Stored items
-- ==== Sys2Proof/Machine/Flags.lean ====
section
/-! DEFINITION. Arithmetic of chapter 02: exact dyadic values, the formats of Table 02.1, the four
rounding modes, the special values and flags of Tables 02.7, 02.8 and 02.10, and the generator `draw`. -/

namespace Sys2Proof.Machine

/-- The sticky flags of the arithmetic status word, in the bit positions of Table 02.10 (R78). -/
abbrev Flags := BitVec 16

def Flags.none : Flags := 0
def Flags.nv : Flags := 1
def Flags.ovf : Flags := 2
def Flags.unf : Flags := 4
def Flags.sat : Flags := 8
def Flags.pz : Flags := 16

/-- An arithmetic value: NaN without payload (R45), an infinity, or the exact number ±m·2^e
(a zero keeps its sign, R50). -/
inductive Val where
  | nan
  | inf (neg : Bool)
  | num (neg : Bool) (m : Nat) (e : Int)
  deriving DecidableEq, Repr

def Val.zero : Val := .num false 0 0

def Val.negate : Val → Val
  | .nan => .nan
  | .inf n => .inf (!n)
  | .num n m e => .num (!n) m e

def Val.abs : Val → Val
  | .nan => .nan
  | .inf _ => .inf false
  | .num _ m e => .num false m e

def Val.isNaN : Val → Bool
  | .nan => true
  | _ => false

def Val.isInf : Val → Bool
  | .inf _ => true
  | _ => false

def Val.isZero : Val → Bool
  | .num _ 0 _ => true
  | _ => false

def Val.isNeg : Val → Bool
  | .nan => false
  | .inf n => n
  | .num n _ _ => n

/-- The integer mantissa of a number brought to exponent `e0`, for `e0` no larger than its own. -/
def Val.scaled (neg : Bool) (m : Nat) (e e0 : Int) : Int :=
  let a : Int := ((m <<< (e - e0).toNat : Nat) : Int)
  if neg then -a else a

/-- The value of an integer multiple of a power of two; an exact zero is +0 (R50). -/
def Val.ofInt (i : Int) (e : Int) : Val := .num (decide (i < 0)) i.natAbs e

/-- The power of two 2^e. -/
def Val.pow2 (e : Int) : Val := .num false 1 e

/-- Exact sum, with the sign rule of zero sums (R50) and the special rows of Table 02.8 (R68). -/
def Val.add : Val → Val → Val × Flags
  | .nan, _ => (.nan, Flags.nv)
  | _, .nan => (.nan, Flags.nv)
  | .inf a, .inf b => if a = b then (.inf a, 0) else (.nan, Flags.nv)
  | .inf a, .num _ _ _ => (.inf a, 0)
  | .num _ _ _, .inf b => (.inf b, 0)
  | .num na ma ea, .num nb mb eb =>
    if ma = 0 ∧ mb = 0 then (.num (na && nb) 0 0, 0)
    else if ma = 0 then (.num nb mb eb, 0)
    else if mb = 0 then (.num na ma ea, 0)
    else
      let e0 := min ea eb
      (Val.ofInt (Val.scaled na ma ea e0 + Val.scaled nb mb eb e0) e0, 0)

/-- Exact product (R61): signs by exclusive-or, 0 × ∞ is NaN (Table 02.8). -/
def Val.mul : Val → Val → Val × Flags
  | .nan, _ => (.nan, Flags.nv)
  | _, .nan => (.nan, Flags.nv)
  | .inf a, .inf b => (.inf (a != b), 0)
  | .inf a, .num nb mb _ => if mb = 0 then (.nan, Flags.nv) else (.inf (a != nb), 0)
  | .num na ma _, .inf b => if ma = 0 then (.nan, Flags.nv) else (.inf (na != b), 0)
  | .num na ma ea, .num nb mb eb =>
    (.num (na != nb) (ma * mb) (if ma * mb = 0 then 0 else ea + eb), 0)

/-- Comparison of the magnitudes m1·2^e1 and m2·2^e2. -/
def cmpMag (m1 : Nat) (e1 : Int) (m2 : Nat) (e2 : Int) : Ordering :=
  let e0 := min e1 e2
  compare (m1 <<< (e1 - e0).toNat) (m2 <<< (e2 - e0).toNat)

/-- The order of two values that are not NaN; +0 and −0 compare equal (R71). -/
def Val.lt : Val → Val → Bool
  | .nan, _ => false
  | _, .nan => false
  | .inf a, .inf b => a && !b
  | .inf a, .num _ _ _ => a
  | .num _ _ _, .inf b => !b
  | .num na ma ea, .num nb mb eb =>
    let e0 := min ea eb
    decide (Val.scaled na ma ea e0 < Val.scaled nb mb eb e0)

/-- How a format encodes its special values (R44). -/
inductive Special where
  | ieee
  | e4m3
  | finite
  deriving DecidableEq, Repr

/-- The layout of a floating-point element (Table 02.1). -/
structure Layout where
  ebits : Nat
  bias : Nat
  fbits : Nat
  special : Special
  deriving DecidableEq, Repr

def Layout.fp32 : Layout := ⟨8, 127, 23, .ieee⟩
def Layout.bf16 : Layout := ⟨8, 127, 7, .ieee⟩
def Layout.fp16 : Layout := ⟨5, 15, 10, .ieee⟩
def Layout.e4m3 : Layout := ⟨4, 7, 3, .e4m3⟩
def Layout.e5m2 : Layout := ⟨5, 15, 2, .ieee⟩
def Layout.e2m3 : Layout := ⟨2, 1, 3, .finite⟩
def Layout.e3m2 : Layout := ⟨3, 3, 2, .finite⟩
def Layout.e2m1 : Layout := ⟨2, 1, 1, .finite⟩
def Layout.wide : Layout := ⟨11, 1023, 52, .ieee⟩

/-- The width of an element in bits. -/
def Layout.width (l : Layout) : Nat := 1 + l.ebits + l.fbits

/-- The exponent of the smallest normal. -/
def Layout.emin (l : Layout) : Int := 1 - (l.bias : Int)

/-- The exponent of the largest finite value. -/
def Layout.emax (l : Layout) : Int :=
  match l.special with
  | .ieee => (2 ^ l.ebits : Nat) - 2 - (l.bias : Int)
  | _ => (2 ^ l.ebits : Nat) - 1 - (l.bias : Int)

/-- The significand of the largest finite value, in units of 2^(emax − fbits) (Table 02.2). -/
def Layout.maxSig (l : Layout) : Nat :=
  match l.special with
  | .e4m3 => 2 ^ (l.fbits + 1) - 2
  | _ => 2 ^ (l.fbits + 1) - 1

def Layout.maxVal (l : Layout) (neg : Bool) : Val := .num neg l.maxSig (l.emax - l.fbits)

/-- The value of an element's bits (R44, R45). -/
def Layout.decode (l : Layout) (w : Nat) : Val :=
  let f := w % 2 ^ l.fbits
  let x := (w >>> l.fbits) % 2 ^ l.ebits
  let neg := (w >>> (l.fbits + l.ebits)) % 2 = 1
  let top := 2 ^ l.ebits - 1
  if x = top ∧ l.special = .ieee then (if f = 0 then .inf neg else .nan)
  else if x = top ∧ l.special = .e4m3 ∧ f = 2 ^ l.fbits - 1 then .nan
  else if x = 0 then .num neg f (if f = 0 then 0 else l.emin - l.fbits)
  else .num neg (2 ^ l.fbits + f) ((x : Int) - l.bias - l.fbits)

/-- The canonical NaN of the format (R45, Table 02.2). -/
def Layout.nanCode (l : Layout) : Nat :=
  match l.special with
  | .ieee => (2 ^ l.ebits - 1) * 2 ^ l.fbits + 2 ^ (l.fbits - 1)
  | .e4m3 => 2 ^ (l.ebits + l.fbits) - 1
  | .finite => 0

/-- The bits of a value that the format holds exactly. -/
def Layout.encode (l : Layout) (v : Val) : Nat :=
  let s := fun (neg : Bool) => if neg then 2 ^ (l.ebits + l.fbits) else 0
  match v with
  | .nan => l.nanCode
  | .inf neg => s neg + (2 ^ l.ebits - 1) * 2 ^ l.fbits
  | .num neg m e =>
    if m = 0 then s neg
    else
      let lead : Int := e + (Nat.log2 m : Int)
      let q : Int := max lead l.emin - l.fbits
      let sig := if e ≥ q then m <<< (e - q).toNat else m >>> (q - e).toNat
      if sig < 2 ^ l.fbits then s neg + sig
      else s neg + ((q + l.fbits + l.bias).toNat * 2 ^ l.fbits) + (sig - 2 ^ l.fbits)

/-- The four rounding modes, in code order (Table 02.3, R51). -/
inductive Rounding where
  | rne | rtz | rto | sr
  deriving DecidableEq, Repr

/-- A magnitude m·2^e (m > 0) rounded to a multiple of 2^q in the named mode, as the multiple;
`u` is the 32-bit draw that SR uses (R51). -/
def roundMag (m : Nat) (e q : Int) (mode : Rounding) (u : Nat) : Nat :=
  if e ≥ q then m <<< (e - q).toNat
  else
    let k := (q - e).toNat
    let t := m >>> k
    let r := m % 2 ^ k
    if r = 0 then t
    else
      match mode with
      | .rtz => t
      | .rto => if t % 2 = 1 then t else t + 1
      | .rne =>
        if 2 * r > 2 ^ k then t + 1
        else if 2 * r = 2 ^ k then (if t % 2 = 1 then t + 1 else t)
        else t
      | .sr => if u < (r * 2 ^ 32) / 2 ^ k then t + 1 else t

/-- Does a finite magnitude overflow the format in the named mode (R59)? DEDUCED: log entry 15. -/
def Layout.overflows (l : Layout) (mode : Rounding) (m : Nat) (e : Int) : Bool :=
  match mode with
  | .rne => cmpMag m e (2 * l.maxSig + 1) (l.emax - l.fbits - 1) != .lt
  | .sr => cmpMag m e l.maxSig (l.emax - l.fbits) == .gt
  | _ => cmpMag m e 1 (l.emax + 1) != .lt

/-- The result of a finite value that overflows (Table 02.7). -/
def Layout.overflowResult (l : Layout) (mode : Rounding) (nanMode neg : Bool) : Val × Flags :=
  match mode with
  | .rtz => (l.maxVal neg, Flags.ovf ||| Flags.sat)
  | .rto => (l.maxVal neg, Flags.ovf ||| Flags.sat)
  | _ =>
    match l.special with
    | .ieee => (.inf neg, Flags.ovf)
    | _ => if nanMode then (.nan, Flags.ovf) else (l.maxVal neg, Flags.ovf ||| Flags.sat)

/-- Conversion of an exact value to a floating-point format, with the flags it raises
(R51, R59, Table 02.7). `nanMode` is E4M3's NaN overflow mode. -/
def Layout.round (l : Layout) (mode : Rounding) (u : Nat) (nanMode : Bool) (v : Val) : Val × Flags :=
  match v with
  | .nan => (.nan, Flags.nv)
  | .inf neg =>
    match l.special with
    | .ieee => (.inf neg, 0)
    | _ => if nanMode then (.nan, Flags.nv) else (l.maxVal neg, Flags.sat)
  | .num neg m e =>
    if m = 0 then (.num neg 0 0, 0)
    else if l.overflows mode m e then l.overflowResult mode nanMode neg
    else
      let q : Int := max (e + (Nat.log2 m : Int)) l.emin - l.fbits
      let t := roundMag m e q mode u
      if t = 0 then (.num neg 0 0, Flags.unf)
      else if cmpMag t q l.maxSig (l.emax - l.fbits) == .gt then
        (l.maxVal neg, if mode == .rtz then 0 else Flags.sat)
      else (.num neg t q, 0)

/-- Conversion to an n-bit two's complement integer: round in the named mode and saturate (R59). -/
def roundToInt (n : Nat) (mode : Rounding) (v : Val) : Int × Flags :=
  let lim := fun (neg : Bool) => if neg then -((2 ^ (n - 1) : Nat) : Int) else ((2 ^ (n - 1) - 1 : Nat) : Int)
  match v with
  | .nan => (0, Flags.nv)
  | .inf neg => (lim neg, Flags.sat)
  | .num neg m e =>
    if m = 0 then (0, 0)
    else
      let t := roundMag m e 0 mode 0
      let past : Bool :=
        decide ((lim neg).natAbs < t) ||
          (mode == .rne && cmpMag m e (2 * (lim neg).natAbs + 1) (-1) != .lt)
      if past then (lim neg, Flags.sat) else (if neg then -(t : Int) else (t : Int), 0)

/-- The storage and operand formats, in code order (Table 02.1). -/
inductive Fmt where
  | fp32 | bf16 | fp16 | e4m3 | e5m2 | mx8e4 | mx8e5 | mx6e2 | mx6e3 | mx4 | int8 | int32 | wide
  deriving DecidableEq, Repr

/-- The format a code names; codes 0xD to 0xF are reserved (R43). -/
def Fmt.ofCode : Nat → Option Fmt
  | 0 => some .fp32
  | 1 => some .bf16
  | 2 => some .fp16
  | 3 => some .e4m3
  | 4 => some .e5m2
  | 5 => some .mx8e4
  | 6 => some .mx8e5
  | 7 => some .mx6e2
  | 8 => some .mx6e3
  | 9 => some .mx4
  | 10 => some .int8
  | 11 => some .int32
  | 12 => some .wide
  | _ => none

def Fmt.code : Fmt → Nat
  | .fp32 => 0
  | .bf16 => 1
  | .fp16 => 2
  | .e4m3 => 3
  | .e5m2 => 4
  | .mx8e4 => 5
  | .mx8e5 => 6
  | .mx6e2 => 7
  | .mx6e3 => 8
  | .mx4 => 9
  | .int8 => 10
  | .int32 => 11
  | .wide => 12

def Fmt.isMX : Fmt → Bool
  | .mx8e4 => true
  | .mx8e5 => true
  | .mx6e2 => true
  | .mx6e3 => true
  | .mx4 => true
  | _ => false

def Fmt.isInt : Fmt → Bool
  | .int8 => true
  | .int32 => true
  | _ => false

/-- Bits of one element (without an MX block's scale). -/
def Fmt.elemBits : Fmt → Nat
  | .fp32 => 32
  | .bf16 => 16
  | .fp16 => 16
  | .e4m3 => 8
  | .e5m2 => 8
  | .mx8e4 => 8
  | .mx8e5 => 8
  | .mx6e2 => 6
  | .mx6e3 => 6
  | .mx4 => 4
  | .int8 => 8
  | .int32 => 32
  | .wide => 64

/-- The layout of a floating-point format's elements; the integer formats have none. -/
def Fmt.layout : Fmt → Layout
  | .fp32 => .fp32
  | .bf16 => .bf16
  | .fp16 => .fp16
  | .e4m3 => .e4m3
  | .e5m2 => .e5m2
  | .mx8e4 => .e4m3
  | .mx8e5 => .e5m2
  | .mx6e2 => .e2m3
  | .mx6e3 => .e3m2
  | .mx4 => .e2m1
  | .int8 => .fp32
  | .int32 => .fp32
  | .wide => .wide

/-- Bytes that hold `n` elements (R47 for the MX group layout). -/
def Fmt.bytesFor (f : Fmt) (n : Nat) : Nat :=
  if f.isMX then ((n + 255) / 256) * (16 + 32 * f.elemBits) else n * (f.elemBits / 8)

/-- Value of a plain (not MX) element's bits. -/
def Fmt.decode (f : Fmt) (w : Nat) : Val :=
  match f with
  | .int8 => Val.ofInt (signedOf 8 w) 0
  | .int32 => Val.ofInt (signedOf 32 w) 0
  | f => f.layout.decode w

/-- Bits of a plain element after rounding the exact value into the format. -/
def Fmt.store (f : Fmt) (mode : Rounding) (u : Nat) (nanMode : Bool) (v : Val) : Nat × Flags :=
  match f with
  | .int8 => let r := roundToInt 8 mode v; (unsignedOf 8 r.1, r.2)
  | .int32 => let r := roundToInt 32 mode v; (unsignedOf 32 r.1, r.2)
  | f => let r := f.layout.round mode u nanMode v; (f.layout.encode r.1, r.2)

/-! ### The generator of R56 -/

def rotl64 (x r : Nat) : Nat := ((x <<< r) ||| (x >>> (64 - r))) % 2 ^ 64

def drawRound : Nat → Nat → Nat → Nat → Nat × Nat
  | 0, _, lo, hi => (lo, hi)
  | n + 1, k, lo, hi =>
    let lo1 := ((lo ^^^ k) * 0x9E6C63D0676A9A99) % 2 ^ 64
    let hi1 := ((hi ^^^ rotl64 lo1 29) * 0xD1B54A32D192ED03) % 2 ^ 64
    let lo2 := lo1 ^^^ rotl64 hi1 17
    drawRound n ((k + 0x5BD1E9953C6EF373) % 2 ^ 64) lo2 hi1

/-- `draw(key, counter)`: 32 bits from the job seed and a 128-bit counter (R56). -/
def draw (key counter : Nat) : Nat :=
  let r := drawRound 4 (key % 2 ^ 64) (counter % 2 ^ 64) ((counter >>> 64) % 2 ^ 64)
  (r.1 ^^^ r.2) >>> 32

/-- The counter of Table 02.5. -/
def drawCounter (step purpose tensor index : Nat) : Nat :=
  (step % 2 ^ 32) * 2 ^ 96 + (purpose % 16) * 2 ^ 92 + (tensor % 2 ^ 20) * 2 ^ 72 + index % 2 ^ 72

/-! ### Correctly rounded quotient and root (R69) -/

/-- A quotient of magnitudes with 130 good bits and a sticky last bit: rounding it gives the
correctly rounded quotient in every format of the module. -/
def divMag (m1 : Nat) (e1 : Int) (m2 : Nat) (e2 : Int) : Nat × Int :=
  let k := 130 + Nat.log2 m2
  let q := (m1 <<< k) / m2
  let r := (m1 <<< k) % m2
  (2 * q + (if r = 0 then 0 else 1), e1 - e2 - (k : Int) - 1)

/-- Exact-to-rounding quotient with the special rows of R69. -/
def Val.div : Val → Val → Val × Flags
  | .nan, _ => (.nan, Flags.nv)
  | _, .nan => (.nan, Flags.nv)
  | .inf _, .inf _ => (.nan, Flags.nv)
  | .inf a, .num nb _ _ => (.inf (a != nb), 0)
  | .num na _ _, .inf b => (.num (na != b) 0 0, 0)
  | .num na ma ea, .num nb mb eb =>
    if mb = 0 then (if ma = 0 then (.nan, Flags.nv) else (.inf (na != nb), 0))
    else if ma = 0 then (.num (na != nb) 0 0, 0)
    else let d := divMag ma ea mb eb; (.num (na != nb) d.1 d.2, 0)

/-- Integer square root by bisection over `n` bits. -/
def isqrtBits : Nat → Nat → Nat → Nat
  | 0, _, r => r
  | n + 1, m, r => let c := r + 2 ^ n; isqrtBits n m (if c * c ≤ m then c else r)

def isqrt (m : Nat) : Nat := isqrtBits (Nat.log2 m / 2 + 1) m 0

/-- Square root with 130 good bits and a sticky last bit; sqrt(−0) is −0, a negative operand gives
NaN with NV (R69). -/
def Val.sqrt : Val → Val × Flags
  | .nan => (.nan, Flags.nv)
  | .inf neg => if neg then (.nan, Flags.nv) else (.inf false, 0)
  | .num neg m e =>
    if m = 0 then (.num neg 0 0, 0)
    else if neg then (.nan, Flags.nv)
    else
      let odd : Nat := (e % 2).toNat
      let m1 := m <<< (260 + odd)
      let e1 : Int := (e - (odd : Int) - 260) / 2
      let r := isqrt m1
      (.num false (2 * r + (if r * r = m1 then 0 else 1)) (e1 - 1), 0)

/-! ### Shorthands for the roundings of Table 02.4 -/

def rne32 (v : Val) : Val × Flags := Layout.fp32.round .rne 0 false v
def rneWide (v : Val) : Val × Flags := Layout.wide.round .rne 0 false v
def rtoWide (v : Val) : Val × Flags := Layout.wide.round .rto 0 false v
def val32 (w : Nat) : Val := Layout.fp32.decode w
def enc32 (v : Val) : Nat := Layout.fp32.encode v
def valWide (w : Nat) : Val := Layout.wide.decode w
def encWide (v : Val) : Nat := Layout.wide.encode v

/-- A wide sum rounded RNE, the add of wide partials, trees and reductions (R50, R52). -/
def addWide (a b : Val) : Val × Flags :=
  let s := Val.add a b
  let r := rneWide s.1
  (r.1, s.2 ||| r.2)

end Sys2Proof.Machine
end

### Work instructions
Lines containing the string "unsignedOf" are the ones to copy from the entries above.

### Solution to the exercise
  | .int8 => let r := roundToInt 8 mode v; (unsignedOf 8 r.1, r.2)
  | .int32 => let r := roundToInt 32 mode v; (unsignedOf 32 r.1, r.2)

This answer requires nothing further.